Special instructions for the use of the drug Felodip

During treatment with Felodip, you should refrain from engaging in potentially dangerous activities that require concentration and speed of psychomotor reactions. Patients with angina pectoris should take into account that the drug can cause arterial hypotension, which can cause the appearance or intensification of myocardial ischemia. If liver function is impaired, it is necessary to adjust the dose of the drug. Felodip does not affect the concentration of glucose in the blood plasma and the lipid profile. Felodipine should not be taken in combination with grapefruit juice due to the fact that the latter contains a flavonoid that increases the concentration of felodipine in the blood serum. Felodip is effective and well tolerated by patients regardless of gender and age, persons with asthma, other obstructive pulmonary diseases, impaired renal function, patients with diabetes mellitus, gout, hyperlipidemia, Raynaud's syndrome, and after lung transplantation. Felodip is prescribed with caution, especially in combination with β-adrenergic receptor blockers, to patients with severe heart failure.

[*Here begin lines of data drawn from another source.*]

-- ==== Sys2Proof/Laws/Maps.lean ====
section
/-! SUPPORT. The laws of finite maps: what is found after a write, and the canonical form. -/

namespace Sys2Proof.Machine

variable {α β : Type}

@[simp] theorem NMap.find_nil (q : Nat) : NMap.find ([] : NMap α) q = none := rfl

@[simp] theorem NMap.find_insert_self (m : NMap α) (q : Nat) (v : α) : NMap.find (NMap.insert m q v) q = some v := by
  induction m with
  | nil => simp [NMap.insert, NMap.find]
  | cons p m ih =>
    obtain ⟨k, w⟩ := p
    simp only [NMap.insert]
    split
    · simp [NMap.find, *]
    · split
      · simp [NMap.find]
      · simp [NMap.find, *]

@[simp] theorem NMap.find_insert_ne (m : NMap α) {q r : Nat} (v : α) (h : r ≠ q) :
    NMap.find (NMap.insert m q v) r = NMap.find m r := by
  induction m with
  | nil => simp [NMap.insert, NMap.find, h]
  | cons p m ih =>
    obtain ⟨k, w⟩ := p
    simp only [NMap.insert]
    split
    · next e => subst e; simp [NMap.find, h]
    · split
      · simp [NMap.find, h]
      · simp [NMap.find, ih]

@[simp] theorem NMap.find_erase_self (m : NMap α) (q : Nat) : NMap.find (NMap.erase m q) q = none := by
  induction m with
  | nil => rfl
  | cons p m ih =>
    obtain ⟨k, w⟩ := p
    simp only [NMap.erase]
    split
    · exact ih
    · simp [NMap.find, *]

@[simp] theorem NMap.find_erase_ne (m : NMap α) {q r : Nat} (h : r ≠ q) : NMap.find (NMap.erase m q) r = NMap.find m r := by
  induction m with
  | nil => rfl
  | cons p m ih =>
    obtain ⟨k, w⟩ := p
    simp only [NMap.erase]
    split
    · next e => subst e; simp [NMap.find, h, ih]
    · simp [NMap.find, ih]

@[simp] theorem NMap.getD_insert_self (m : NMap α) (q : Nat) (v d : α) : NMap.getD (NMap.insert m q v) q d = v := by
  simp [NMap.getD]

@[simp] theorem NMap.getD_insert_ne (m : NMap α) {q r : Nat} (v d : α) (h : r ≠ q) :
    NMap.getD (NMap.insert m q v) r d = NMap.getD m r d := by simp [NMap.getD, h]

@[simp] theorem NMap.getD_erase_self (m : NMap α) (q : Nat) (d : α) : NMap.getD (NMap.erase m q) q d = d := by
  simp [NMap.getD]

@[simp] theorem NMap.getD_erase_ne (m : NMap α) {q r : Nat} (d : α) (h : r ≠ q) :
    NMap.getD (NMap.erase m q) r d = NMap.getD m r d := by simp [NMap.getD, h]

theorem NMap.find_mapVal (f : Nat → α → β) (m : NMap α) (q : Nat) :
    NMap.find (NMap.mapVal f m) q = (NMap.find m q).map (f q) := by
  induction m with
  | nil => rfl
  | cons p m ih =>
    obtain ⟨k, w⟩ := p
    by_cases h : q = k
    · subst h; simp [NMap.mapVal, NMap.find]
    · simp only [NMap.mapVal, List.map_cons, NMap.find, h, if_false]; exact ih

theorem NMap.find_adjust (m : NMap α) (q r : Nat) (f : α → α) :
    NMap.find (NMap.adjust m q f) r = if r = q then (NMap.find m r).map f else NMap.find m r := by
  unfold NMap.adjust
  by_cases h : r = q
  · subst h; cases e : NMap.find m r <;> simp [e]
  · cases e : NMap.find m q <;> simp [h]

/-! The canonical form. -/

/-- A key below every key of a map. -/
def NMap.above (q : Nat) (m : NMap α) : Prop := ∀ p ∈ m, q < p.1

theorem NMap.wf_cons (q : Nat) (v : α) (m : NMap α) : NMap.wf ((q, v) :: m) = true ↔ NMap.above q m ∧ NMap.wf m = true := by
  induction m generalizing q v with
  | nil => simp [NMap.wf, NMap.above]
  | cons p m ih =>
    obtain ⟨k, w⟩ := p
    rw [ih]
    simp only [NMap.wf, Bool.and_eq_true, decide_eq_true_eq, NMap.above, List.mem_cons, forall_eq_or_imp]
    rw [ih]
    simp only [NMap.above]
    constructor
    · rintro ⟨h, a, b⟩
      exact ⟨⟨h, fun x hx => Nat.lt_trans h (a x hx)⟩, a, b⟩
    · rintro ⟨⟨h, _⟩, a, b⟩
      exact ⟨h, a, b⟩

theorem NMap.above_insert {m : NMap α} {k q : Nat} (v : α) (h : NMap.above k m) (hq : k < q) :
    NMap.above k (NMap.insert m q v) := by
  induction m with
  | nil => simpa [NMap.insert, NMap.above] using hq
  | cons p m ih =>
    obtain ⟨a, w⟩ := p
    have ha : k < a := h (a, w) (by simp)
    have hm : NMap.above k m := fun x hx => h x (by simp [hx])
    simp only [NMap.insert]
    split
    · intro x hx; rcases List.mem_cons.1 hx with rfl | hx
      · exact ha
      · exact hm x hx
    · split
      · intro x hx; rcases List.mem_cons.1 hx with rfl | hx
        · exact hq
        · exact h x hx
      · intro x hx; rcases List.mem_cons.1 hx with rfl | hx
        · exact ha
        · exact ih hm x hx

theorem NMap.wf_insert {m : NMap α} (q : Nat) (v : α) (h : NMap.wf m = true) : NMap.wf (NMap.insert m q v) = true := by
  induction m with
  | nil => rfl
  | cons p m ih =>
    obtain ⟨k, w⟩ := p
    have h' := (NMap.wf_cons k w m).1 h
    simp only [NMap.insert]
    split
    · exact (NMap.wf_cons k v m).2 h'
    · split
      · refine (NMap.wf_cons q v _).2 ⟨?_, h⟩
        intro x hx; rcases List.mem_cons.1 hx with rfl | hx
        · assumption
        · exact Nat.lt_trans ‹_› (h'.1 x hx)
      · exact (NMap.wf_cons k w _).2 ⟨NMap.above_insert v h'.1 (by omega), ih h'.2⟩

theorem NMap.mem_erase {m : NMap α} {q : Nat} {p : Nat × α} (h : p ∈ NMap.erase m q) : p ∈ m := by
  induction m with
  | nil => exact h
  | cons a m ih =>
    obtain ⟨k, w⟩ := a
    simp only [NMap.erase] at h
    split at h
    · exact List.mem_cons_of_mem _ (ih h)
    · rcases List.mem_cons.1 h with rfl | h
      · simp
      · exact List.mem_cons_of_mem _ (ih h)

theorem NMap.wf_erase {m : NMap α} (q : Nat) (h : NMap.wf m = true) : NMap.wf (NMap.erase m q) = true := by
  induction m with
  | nil => rfl
  | cons p m ih =>
    obtain ⟨k, w⟩ := p
    have h' := (NMap.wf_cons k w m).1 h
    simp only [NMap.erase]
    split
    · exact ih h'.2
    · exact (NMap.wf_cons k w _).2 ⟨fun x hx => h'.1 x (NMap.mem_erase hx), ih h'.2⟩

theorem NMap.wf_filter {m : NMap α} (f : Nat × α → Bool) (h : NMap.wf m = true) : NMap.wf (m.filter f) = true := by
  induction m with
  | nil => rfl
  | cons p m ih =>
    obtain ⟨k, w⟩ := p
    have h' := (NMap.wf_cons k w m).1 h
    simp only [List.filter_cons]
    split
    · exact (NMap.wf_cons k w _).2 ⟨fun x hx => h'.1 x ((List.mem_filter.1 hx).1), ih h'.2⟩
    · exact ih h'.2

/-- The entries of a map after a write: the written one, and entries that were there. -/
theorem NMap.mem_insert {m : NMap α} {q : Nat} {v : α} {p : Nat × α} (h : p ∈ NMap.insert m q v) : p = (q, v) ∨ p ∈ m := by
  induction m with
  | nil => simpa [NMap.insert] using h
  | cons a m ih =>
    obtain ⟨k, w⟩ := a
    simp only [NMap.insert] at h
    split at h
    · rcases List.mem_cons.1 h with rfl | h
      · left; simp [*]
      · exact .inr (List.mem_cons_of_mem _ h)
    · split at h
      · exact (List.mem_cons.1 h).imp id id
      · rcases List.mem_cons.1 h with rfl | h
        · simp
        · exact (ih h).imp id (List.mem_cons_of_mem _)

end Sys2Proof.Machine
end

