/-- The copy into one data register leaves the others. -/
theorem copyBins_ne (h : NMap Nat) (s : State) {n m : Nat} (hne : m ≠ n) :
    (copyBins h s n).get (QOS_HIST_DATA_BIN_LO m) = s.get (QOS_HIST_DATA_BIN_LO m) ∧
    (copyBins h s n).get (QOS_HIST_DATA_BIN_HI m) = s.get (QOS_HIST_DATA_BIN_HI m) := by
  have off : 0xa000b0 + 8 * m ≠ 0xa000b0 + 8 * n := by omega
  have kept : ∀ g : Fld, g.lo < 64 → g.off = 0xa000b0 + 8 * m → (copyBins h s n).get g = s.get g := fun g hg e => by
    unfold copyBins
    rw [State.get_put_off _ _ hg (dataHi_lt n) (e ▸ off), State.get_put_off _ _ hg (dataLo_lt n) (e ▸ off)]
  exact ⟨kept _ (dataLo_lt m) rfl, kept _ (dataHi_lt m) rfl⟩

theorem foldl_copyBins_qos (h : NMap Nat) (l : List Nat) (s : State) : (l.foldl (copyBins h) s).qos = s.qos := by
  induction l generalizing s with
  | nil => rfl
  | cons n l ih => rw [List.foldl_cons, ih, copyBins_qos]

/-- Once the first `k` data registers are copied, each of them shows its two bins. -/
theorem foldl_copyBins_get {h : NMap Nat} (hb : ∀ b, NMap.getD h b 0 < 2 ^ 32) (s : State) (k : Nat) : ∀ n < k,
    ((List.range k).foldl (copyBins h) s).get (QOS_HIST_DATA_BIN_LO n) = NMap.getD h (2 * n) 0 ∧
    ((List.range k).foldl (copyBins h) s).get (QOS_HIST_DATA_BIN_HI n) = NMap.getD h (2 * n + 1) 0 := by
  induction k with
  | zero => exact fun n hn => absurd hn n.not_lt_zero
  | succ k ih =>
    intro n hn
    rw [List.range_succ, List.foldl_append, List.foldl_cons, List.foldl_nil]
    rcases Nat.lt_succ_iff_lt_or_eq.1 hn with lt | rfl
    · obtain ⟨lo, hi⟩ := copyBins_ne h ((List.range k).foldl (copyBins h) s) (Nat.ne_of_lt lt)
      rw [lo, hi]; exact ih n lt
    · exact copyBins_self hb _ n

/-! The zeroing, and the whole write. -/

/-- The state with the histogram at `key` zeroed where SNAP is 1. -/
def snapHist (snap : Bool) (key : Nat) (s : State) : State :=
  if snap then { s with qos := { s.qos with hist := NMap.erase s.qos.hist key } } else s

@[simp] theorem snapHist_get (snap : Bool) (key : Nat) (s : State) (f : Fld) : (snapHist snap key s).get f = s.get f := by
  cases snap <;> rfl

/-- With SNAP every bin of the histogram is 0; every other histogram, and each without SNAP, has the bins it had. -/
theorem snapHist_bins (snap : Bool) (key : Nat) (s : State) (j b : Nat) :
    NMap.getD (NMap.getD (snapHist snap key s).qos.hist j []) b 0 =
      if j = key ∧ snap = true then 0 else NMap.getD (NMap.getD s.qos.hist j []) b 0 := by
  cases snap with
  | false => simp [snapHist]
  | true =>
    by_cases hj : j = key
    · subst hj
      have zeroed : NMap.getD ([] : NMap Nat) b 0 = 0 := rfl
      simp [snapHist, zeroed]
    · simp [snapHist, hj]

/-- QOS_HIST_SEL_WRITE selects, copies, then zeroes the histogram that it copied. -/
theorem exec_qosHistSelWrite (v : Word64) (s : State) :
    let t := selectHist v.toNat s
    exec (.qosHistSelWrite v) s = .next (snapHist (bit v.toNat 63) (selectedHist t)
      ((List.range 8).foldl (copyBins (NMap.getD t.qos.hist (selectedHist t) [])) t)) := rfl

/-- Settles O56: the write is the selection, the copy and the zeroing, and neither of the first two touches a histogram. -/
theorem aHistogramIsCopiedAndZeroed : Obligations.AHistogramIsCopiedAndZeroed := by
  unfold Obligations.AHistogramIsCopiedAndZeroed
  dsimp only
  intro s v
  rw [← selectedHist_selectHist]
  intro hb
  refine ⟨_, exec_qosHistSelWrite v s, fun n hn => ?_, fun j b => ?_⟩
  · rw [snapHist_get, snapHist_get, selectHist_qos]
    exact foldl_copyBins_get hb _ 8 n hn
  · rw [snapHist_bins, foldl_copyBins_qos, selectHist_qos]

end Sys2Proof.Machine
end

section
/-! SUPPORT. TENANT_CREATE (R315): how far EPOCH is ahead of FLOOR, and what the command answers on each side of the window
that FLOOR allows. Then the statement about both. -/

namespace Sys2Proof.Machine

open Reg

/-! The window of EPOCH. -/

/-- The FLOOR that CREATE compares with: 0 for a rack tenant with no record yet. -/
def createFloor (s : State) : Nat := (tenRec s (s.get SEC_CMD0_RACK_TENANT)).elim 0 TenRec.floor

/-- How far the command's EPOCH is ahead of FLOOR, in 16 bits. -/
def createAhead (s : State) : Nat := (s.get SEC_CMD2_EPOCH + 65536 - createFloor s) % 65536

/-- The rack tenant that CREATE names has a record that is in use. -/
def createTaken (s : State) : Bool := (tenRec s (s.get SEC_CMD0_RACK_TENANT)).any fun r => r.st ≠ .none

theorem createTaken_eq_false {s : State} (h : ∀ r, tenRec s (s.get SEC_CMD0_RACK_TENANT) = some r → r.st = .none) :
    createTaken s = false := by
  unfold createTaken
  cases old : tenRec s (s.get SEC_CMD0_RACK_TENANT) with
  | none => rfl
  | some r => simp [h r old]

/-! The end of a security command. -/

@[simp] theorem State.secEnd_sec (s : State) (st de : Nat) : (s.secEnd st de).sec = s.sec := rfl

/-- A security command's end shows the STATUS and the DETAIL that it is given, where they fit their fields. -/
theorem State.get_secEnd (s : State) {st de : Nat} (hst : st < 256) (hde : de < 16) :
    (s.secEnd st de).get SEC_CMD_CTL_STATUS = st ∧ (s.secEnd st de).get SEC_CMD_CTL_DETAIL = de := by
  obtain ⟨status, detail⟩ := endCmd_get s (f := SEC_CMD_CTL_STATUS) (g := SEC_CMD_CTL_DETAIL) st de (by decide)
  exact ⟨status.trans (Nat.mod_eq_of_lt hst), detail.trans (Nat.mod_eq_of_lt hde)⟩

/-! The command. -/

/-- The state in which the named tenant is KEYLESS at the command's slot with CUR and FLOOR at EPOCH, its counters at 0. -/
def createdTenant (s : State) : State :=
  let t := s.get SEC_CMD0_RACK_TENANT
  let e := s.get SEC_CMD2_EPOCH
  let u := s.setTen t ⟨.keyless, cmdSlot s, e, e⟩
  { u with dbg := { u.dbg with tenCnt := NMap.insert u.dbg.tenCnt t [] } }
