/-- Why a context does not issue (01 R37, 13 R305, R307, R317). -/
inductive Status where
  /-- Never launched since the cluster entered its mode (01 R36). -/
  | never
  /-- May issue when the core runs it (01 R38). -/
  | ready
  /-- Its held bundle waits for its condition (01 R37). -/
  | blocked
  /-- It has executed HALT (13 R317). -/
  | halted
  /-- It has issued BAR and waits for the release (13 R305). -/
  | atBar
  /-- It has issued PITCH; the PITCH has completed, and it waits for the next pitch (13 R307). -/
  | atPitch
  | atBoundary
  /-- It raised a fault fatal to its domain and counts as arrived (14 R332). -/
  | faulted
  deriving DecidableEq, Repr

/-- The shadow of a taken transfer (01 R27): it was issued on `issue` and goes to `target`. -/
structure Shadow where
  issue : Nat
  target : Nat
  deriving DecidableEq, Repr

/-- The duplicate register set of a context (04 R100) with its pending landings (14 R324): each lands again its
count of cycles after the belay bundle re-issues. -/
structure CtxDup where
  s : Tbl Word := []
  c : Tbl Word := []
  p : BitVec 16 := 1
  v : Tbl Vec := []
  hvb : Word := 0
  fst : Word := 0
  fmd : Word := 8
  pend : List (Nat × Result) := []
  deriving DecidableEq, Repr

/-- A change that a context of a core made to an arrival counter since its belay (14 R325): CNT.add, a WAIT.c consume, or
a CNT.clr of the amount that stood there. -/
structure CounterChange where
  core : Nat
  ctx : Nat
  counter : Nat
  up : Bool
  amount : Nat
  deriving DecidableEq, Repr

/-- Where an untimed operation stands (10 R235, R236, 09 R227). -/
inductive UntimedPhase where
  /-- In the fabric engine, to depart in issue order. -/
  | queued
  /-- Departed; its effect or its response is awaited. -/
  | departed
  /-- Its effects are over; its completion is to be raised. -/
  | completed
  /-- It has no cairn, and its counter bump is to be made. -/
  | bumpDue
  /-- Its cairn is to be written, after its counter bump. -/
  | cairnDue
  deriving DecidableEq, Repr

/-- An untimed operation by its global core number, context and number. -/
structure OpRef where
  core : Nat
  ctx : Nat
  id : Nat
  deriving DecidableEq, Repr

/-- An entry of a context's untimed queue (10 R235): its kind (10 R241), the descriptor of R223 as read, and its
progress. -/
structure Untimed where
  id : Nat
  kind : Nat
  issued : Nat
  /-- The world on whose behalf it was issued, by which its cairn names its world (10 R241). -/
  world : Nat := 0
  module : Nat := 0
  imp : Nat := 0
  key : Nat := 0
  offset : Nat := 0
  length : Nat := 0
  loc : Nat := 0
  counter : Nat := 0
  bump : Bool := false
  cairn : Bool := false
  irq : Bool := false
  op : Nat := 0
  port : Nat := 0
  handle : Nat := 0
  index : Nat := 0
  /-- Bytes read from the scratchpad so far. -/
  data : List Byte := []
  phase : UntimedPhase := .queued
  status : Nat := 0
  /-- Bytes moved, and bytes whose packets have left the engine. -/
  moved : Nat := 0
  gone : Nat := 0
  /-- Packets still to leave or responses still to arrive, and responses still to be absorbed. -/
  awaiting : Nat := 0
  absorbing : Nat := 0
  /-- Refused at its source, or its table write refused: the cairn is forced (09 R226, R229). -/
  refused : Bool := false
  /-- The base of its context's cairn ring, noted when the operation is parked (14 R346). -/
  ring : Nat := 0
  departTick : Nat := 0
  doneTick : Nat := 0
  deriving DecidableEq, Repr
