/-! ### Folds (R165 to R167) -/

/-- The value limits of SCAC and SCACZ (R165). -/
def okFold (d a b : Word) : Bool :=
  let dst := bits d.toNat 19 0
  let rows := bits d.toNat 25 20
  dst % 256 == 0 && decide (1 ≤ rows) && decide (rows ≤ 32) && d.toNat / 2 ^ 27 == 0
    && a.toNat / 2 ^ 22 == 0 && b.toNat / 2 ^ 22 == 0 && bits a.toNat 21 20 != 3 && bits b.toNat 21 20 != 3
    && decide (dst + 256 * rows ≤ spadBytes) && decide (bits a.toNat 19 0 + rows ≤ spadBytes)
    && decide (bits b.toNat 19 0 + 64 ≤ spadBytes)

/-- The access schedule of a fold that starts on cycle c: scales, rows read (SCAC) and rows written. -/
def Fold.schedule (f : Fold) (c : Nat) : List (Nat × Nat) :=
  (linesOf f.sa f.rows ++ linesOf f.sb 64).map (fun l => (c, l)) ++
  (List.range f.rows).flatMap (fun i =>
    (if f.zero then [] else (linesOf (f.dst + 256 * i) 256).map (fun l => (c + i, l))) ++
    (linesOf (f.dst + 256 * i) 256).map (fun l => (c + 8 + i, l)))

/-- The scale bytes of an array; a byte of a faulting line reads as 0xFF (R167). -/
def Core.scaleBytes (c : Core) (a n : Nat) : List Nat :=
  (span a n).map fun p =>
    let o := c.opLine (lineOf p)
    if o.why.isSome then 0xFF else o.data.toNat / 2 ^ (8 * (p % 64)) % 256

/-- The first fault of the lines of an array. -/
def Core.firstFault (c : Core) (ls : List Nat) : Option Nat := (ls.filterMap c.opFault).head?

/-- Computes row i of a fold on the cycle that reads it: elements, those to write, lines left unchanged, conditions. DESIGN
CHOICE (log entry 52): 07 R167 does not say whether the elements of a faulting destination line record conditions; those of a line
that faults at its read record none, and those of a line that faults at its write alone keep theirs. -/
def Core.foldRow (c : Core) (f : Fold) (i : Nat) : FoldRow × BitVec 4 :=
  let ls := linesOf (f.dst + 256 * i) 256
  let ops := ls.map c.opLine
  let bad := fun (k : Nat) => !f.zero && ((ops[k]?).map (fun o => o.why.isSome)).getD false
  let row := (f.snap.getD i 0).toNat
  let dst := tileNat ops
  (List.range 64).foldl (fun (acc : FoldRow × BitVec 4) col =>
      if bad (col / 16) then acc
      else
        let d := if f.zero then 0 else dst / 2 ^ (32 * col) % 2 ^ 32
        let r := foldStep d (sext (row / 2 ^ (32 * col)) 32) (f.ea.getD i 0xFF) (f.eb.getD col 0xFF) (mxK f.fa) (mxK f.fb)
        let nonfinite := r.1 / 2 ^ 23 % 256 == 255
        ({ acc.1 with
             els := acc.1.els ||| BitVec.ofNat 2048 (r.1 * 2 ^ (32 * col))
             write := if f.sup && nonfinite then acc.1.write else acc.1.write ||| BitVec.twoPow 64 col },
          acc.2 ||| BitVec.ofNat 4 r.2))
    ({ row := i, els := 0, write := 0
       bad := (List.range 4).foldl (fun b k => if bad k then b ||| BitVec.twoPow 4 k else b) 0 }, 0)

/-- The core-side work of one fold on cycle t: its row's read, its row's write. -/
def Core.foldWork (t : Nat) (c : Core) (f : Fold) : Core × Fold :=
  match f.start with
  | none => (c, f)
  | some st =>
    let i := t - st
    -- read and compute row i
    let (c1, f1) :=
      if i < f.rows ∧ f.snapPoison.getLsbD i = false then
        let ls := linesOf (f.dst + 256 * i) 256
        let r := c.foldRow f i
        let c0 := if f.zero then c else
          match c.firstFault ls with
          | some w => (ls.foldl (fun c l => c.passLine l) c).recordFault 1 f.bank w 0 0 i f.ctx
          | none => ls.foldl (fun c l => c.passLine l) c
        (c0, { f with out := f.out ++ [r.1], bits := f.bits ||| r.2 })
      else (c, f)
    -- write row i - 8
    match takeFirst (fun (r : FoldRow) => r.row + 8 == i) f1.out with
    | none => (c1, f1)
    | some (r, rest) =>
      let ls := linesOf (f.dst + 256 * r.row) 256
      let bad := fun (k : Nat) => r.bad.getLsbD k || ((ls[k]?).bind c1.opFault).isSome
      let cells := (List.range 64).flatMap fun col =>
        if r.write.getLsbD col && !bad (col / 16) then
          (List.range 4).map (fun b => (f.dst + 256 * r.row + 4 * col + b, BitVec.ofNat 8 (r.els.toNat / 2 ^ (32 * col + 8 * b))))
        else []
      let c2 := match c1.firstFault ls with
        | some w => c1.recordFault 1 f.bank w 0 0 r.row f.ctx
        | none => c1
      ((c2.bankWrite cells).1, { f1 with out := rest })

/-- The fold unit's work on cycle t. -/
def Core.foldCycle (t : Nat) (c : Core) : Core :=
  c.fold.foldl (fun c f =>
    let r := c.foldWork t f
    { r.1 with fold := r.1.fold ++ [r.2] }) { c with fold := [] }

/-- Starts a fold on cycle t: the snapshot, the clear of its status entry, and its first row (R166, R167). -/
def Core.foldBegin (t : Nat) (f : Fold) (c : Core) : Core × Fold :=
  let ls := linesOf f.sa f.rows ++ linesOf f.sb 64
  let f1 := { f with
    start := some t
    snap := (List.range 32).map (fun r => tget 0 c.acc (32 * f.bank + r))
    snapPoison := tget 0 c.accPoison f.bank
    ea := c.scaleBytes f.sa f.rows
    eb := c.scaleBytes f.sb 64 }
  let c1 := ls.foldl (fun c l => c.passLine l) c
  let c2 := match c.firstFault ls with
    | some w => c1.recordFault 1 f.bank w 1 0 0 f.ctx
    | none => c1
  let clear : Pending := ⟨t + f.shift, f.issued, f.ctx, .tsClear (2 + f.j)⟩
  let c3 := if !f.zero then c2 else if f.shift = 0 then c2.landOne clear else { c2 with pending := c2.pending ++ [clear] }
  c3.foldWork t f1

/-- Whether a fold still holds the unit on cycle t: waiting, or not yet past start + rows (R166). -/
def Fold.holds (t : Nat) (f : Fold) : Bool :=
  match f.start with
  | none => true
  | some c => decide (t < c + f.rows)

def State.execScacWith (zero : Bool) (d a b : BitVec 5) (k : BitVec 1) (j : BitVec 3) (s : State) : Out :=
  s.limit (okFold (s.rs d) (s.rs a) (s.rs b)) fun s =>
    s.legal .notExchange fun s =>
      let held := s.hereCore.fold.filter (Fold.holds s.t)
      if 2 ≤ held.length then .next s.engineFull
      else
        let f : Fold := {
          ctx := s.cur.x, issued := s.t, zero := zero, bank := k.toNat, dst := bits (s.rs d).toNat 19 0
          rows := bits (s.rs d).toNat 25 20, sup := (s.rs d).getLsbD 26, sa := bits (s.rs a).toNat 19 0
          fa := bits (s.rs a).toNat 21 20, sb := bits (s.rs b).toNat 19 0, fb := bits (s.rs b).toNat 21 20, j := j.toNat }
        let start := match held with
          | g :: _ => g.start.getD g.planned + g.rows
          | [] => s.t
        let f := { f with planned := start }
        s.engineSchedule false (f.schedule start) fun s =>
          .next (s.modHereCore fun c =>
            if held.isEmpty then
              let r := c.foldBegin s.t f
              { r.1 with fold := r.1.fold ++ [r.2] }
            else { c with fold := c.fold ++ [f] })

Arterial hypertension (AH) has long gone beyond the scope of a purely medical problem. The widespread prevalence and severe consequences of this disease have made it a social problem. In Russia, as in most economically developed countries, hypertension is one of the most common cardiovascular diseases (CVD). According to a study conducted in 2008 [1], the prevalence of hypertension among the population of the Russian Federation was 40.8%. The arsenal of modern medicine contains a lot of powerful antihypertensive drugs that can significantly increase the life expectancy of patients and improve its quality. But, despite this, as international epidemiological studies have shown[2], the target level of blood pressure (BP) in real practice is achieved in no more than 40–60% of cases. The reason for inadequate blood pressure control is not so much the lack of effectiveness of the drugs as the low adherence of patients to treatment. In Russia, slightly more than two-thirds of patients with hypertension take antihypertensive drugs – 69.5%[1]. Of these, only 27.3% are effectively treated [1]. The peculiarities inherent in hypertension itself are partly to blame for low adherence. Most patients with hypertension do not have clinical symptoms, so only 40–50% of them actually begin to feel better during treatment [3]. In many patients, their health even worsens due to too rapid reduction in blood pressure or side effects of medications. Therefore, the drugs taken must, in addition to high antihypertensive effectiveness, be well tolerated and have a convenient dosage regimen. On the other hand, in our country, the first place among the factors influencing compliance with doctor’s recommendations is often “lack of funds,” and among those influencing the choice of a particular drug is its cost and presence in the list of DLO (additional drug provision) [4]. Therefore, when conducting pharmacotherapy, the doctor has to solve the problem of choosing a drug, based on data not only on its clinical effectiveness, but also on its real cost. Many generic drugs have therapeutic activity and a spectrum of side effects comparable to the original, but are significantly cheaper, since their creation involves significantly lower costs.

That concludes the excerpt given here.